═════ EXERCISE DATA

theorem underLegalConfig_of_illegal {s : State} (h : legalConfig s.cfg = false) (event : Out) :
    underLegalConfig s event = .refused .illegalConfiguration := if_neg (by simp [h])

/-- A step on a configuration input. -/
theorem step_configure {s : State} {c : Config} {rest : List Input} (hp : s.pending = .configure c :: rest) :
    step s = configure c (afterFetch s rest s.nowMs) := by
  simp only [step, fetch, hp]
  rfl

/-- Every other input is an instruction, performed behind the check of the configuration. -/
theorem step_of_not_configure {s : State} {inp : Input} {rest : List Input} (hp : s.pending = inp :: rest)
    (hn : ∀ c, inp ≠ .configure c) :
    ∃ i now, step s = underLegalConfig (afterFetch s rest now) (exec i (afterFetch s rest now)) := by
  cases inp with
  | configure c => exact absurd rfl (hn c)
  | event w now => exact ⟨decode (.evt w), now, by simp only [step, fetch, hp]; rfl⟩
  | crcPort a b => exact ⟨decode (.crcPort a b), s.nowMs, by simp only [step, fetch, hp]; rfl⟩
  | mapPort x y => exact ⟨decode (.mapPort x y), s.nowMs, by simp only [step, fetch, hp]; rfl⟩

/-- Settles O9: an instruction stops at the check of the held configuration, which taking the input leaves as it
was, and a configuration input at the check of the one it asks for. -/
theorem illegalGridIsRefused : Obligations.IllegalGridIsRefused := by
  refine ⟨fun s inp rest hp hn hgrid => ?_, fun s c rest hp hgrid => ?_⟩
  · obtain ⟨i, now, hstep⟩ := step_of_not_configure hp hn
    have hcfg : legalConfig (afterFetch s rest now).cfg = false := legalConfig_eq_false_of_grid hgrid
    rw [hstep, underLegalConfig_of_illegal hcfg]
  · rw [step_configure hp, configure_of_illegal (legalConfig_eq_false_of_grid hgrid)]

end Sys2Proof.Machine

/-! The events a step performs: which instruction a word spells, and what a step on it does (`30_encoding.md` R64,
`10_state.md` R34). -/

namespace Sys2Proof.Machine

/-- The four kinds of an event word, and which of them is FEED. -/
theorem decodeEvt_cases (w : EvtWord) :
    (w &&& 0x300 = 0 ∧ ∃ b, decode (.evt w) = .feed b) ∨ (∃ d, decode (.evt w) = .tick d) ∨
      (∃ d, decode (.evt w) = .reset d) ∨ ∃ d, decode (.evt w) = .evtReserved d := by
  simp only [decode, decodeEvt]
  split
  · next hfeed => exact .inl ⟨hfeed, _, rfl⟩
  · split
    · exact .inr (.inl ⟨_, rfl⟩)
    · split
      · exact .inr (.inr (.inl ⟨_, rfl⟩))
      · exact .inr (.inr (.inr ⟨_, rfl⟩))

variable {s t : State} {rest : List Input}

/-- A step on an event, behind the check of the configuration. -/
theorem step_event {w : EvtWord} {now : Nat} (hp : s.pending = .event w now :: rest) :
    step s = underLegalConfig (afterFetch s rest now) (exec (decode (.evt w)) (afterFetch s rest now)) := by
  simp only [step, fetch, hp]
  rfl

/-- A step on the operands of the CRC port. -/
theorem step_crcPort {c d : Byte} (hp : s.pending = .crcPort c d :: rest) :
    step s = underLegalConfig (afterFetch s rest s.nowMs) (execCrcStep c d (afterFetch s rest s.nowMs)) := by
  simp only [step, fetch, hp]
  rfl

══════════

(REQUIREMENT) Start at the line containing "refine ⟨fun s" and transcribe through the end of the entries. Please keep both ends and add nothing.

(WRITTEN RESPONSE)
  refine ⟨fun s inp rest hp hn hgrid => ?_, fun s c rest hp hgrid => ?_⟩
  · obtain ⟨i, now, hstep⟩ := step_of_not_configure hp hn
    have hcfg : legalConfig (afterFetch s rest now).cfg = false := legalConfig_eq_false_of_grid hgrid
    rw [hstep, underLegalConfig_of_illegal hcfg]
  · rw [step_configure hp, configure_of_illegal (legalConfig_eq_false_of_grid hgrid)]

end Sys2Proof.Machine

/-! The events a step performs: which instruction a word spells, and what a step on it does (`30_encoding.md` R64,
`10_state.md` R34). -/

namespace Sys2Proof.Machine

/-- The four kinds of an event word, and which of them is FEED. -/
theorem decodeEvt_cases (w : EvtWord) :
    (w &&& 0x300 = 0 ∧ ∃ b, decode (.evt w) = .feed b) ∨ (∃ d, decode (.evt w) = .tick d) ∨
      (∃ d, decode (.evt w) = .reset d) ∨ ∃ d, decode (.evt w) = .evtReserved d := by
  simp only [decode, decodeEvt]
  split
  · next hfeed => exact .inl ⟨hfeed, _, rfl⟩
  · split
    · exact .inr (.inl ⟨_, rfl⟩)
    · split
      · exact .inr (.inr (.inl ⟨_, rfl⟩))
      · exact .inr (.inr (.inr ⟨_, rfl⟩))

variable {s t : State} {rest : List Input}

/-- A step on an event, behind the check of the configuration. -/
theorem step_event {w : EvtWord} {now : Nat} (hp : s.pending = .event w now :: rest) :
    step s = underLegalConfig (afterFetch s rest now) (exec (decode (.evt w)) (afterFetch s rest now)) := by
  simp only [step, fetch, hp]
  rfl

/-- A step on the operands of the CRC port. -/
theorem step_crcPort {c d : Byte} (hp : s.pending = .crcPort c d :: rest) :
    step s = underLegalConfig (afterFetch s rest s.nowMs) (execCrcStep c d (afterFetch s rest s.nowMs)) := by
  simp only [step, fetch, hp]
  rfl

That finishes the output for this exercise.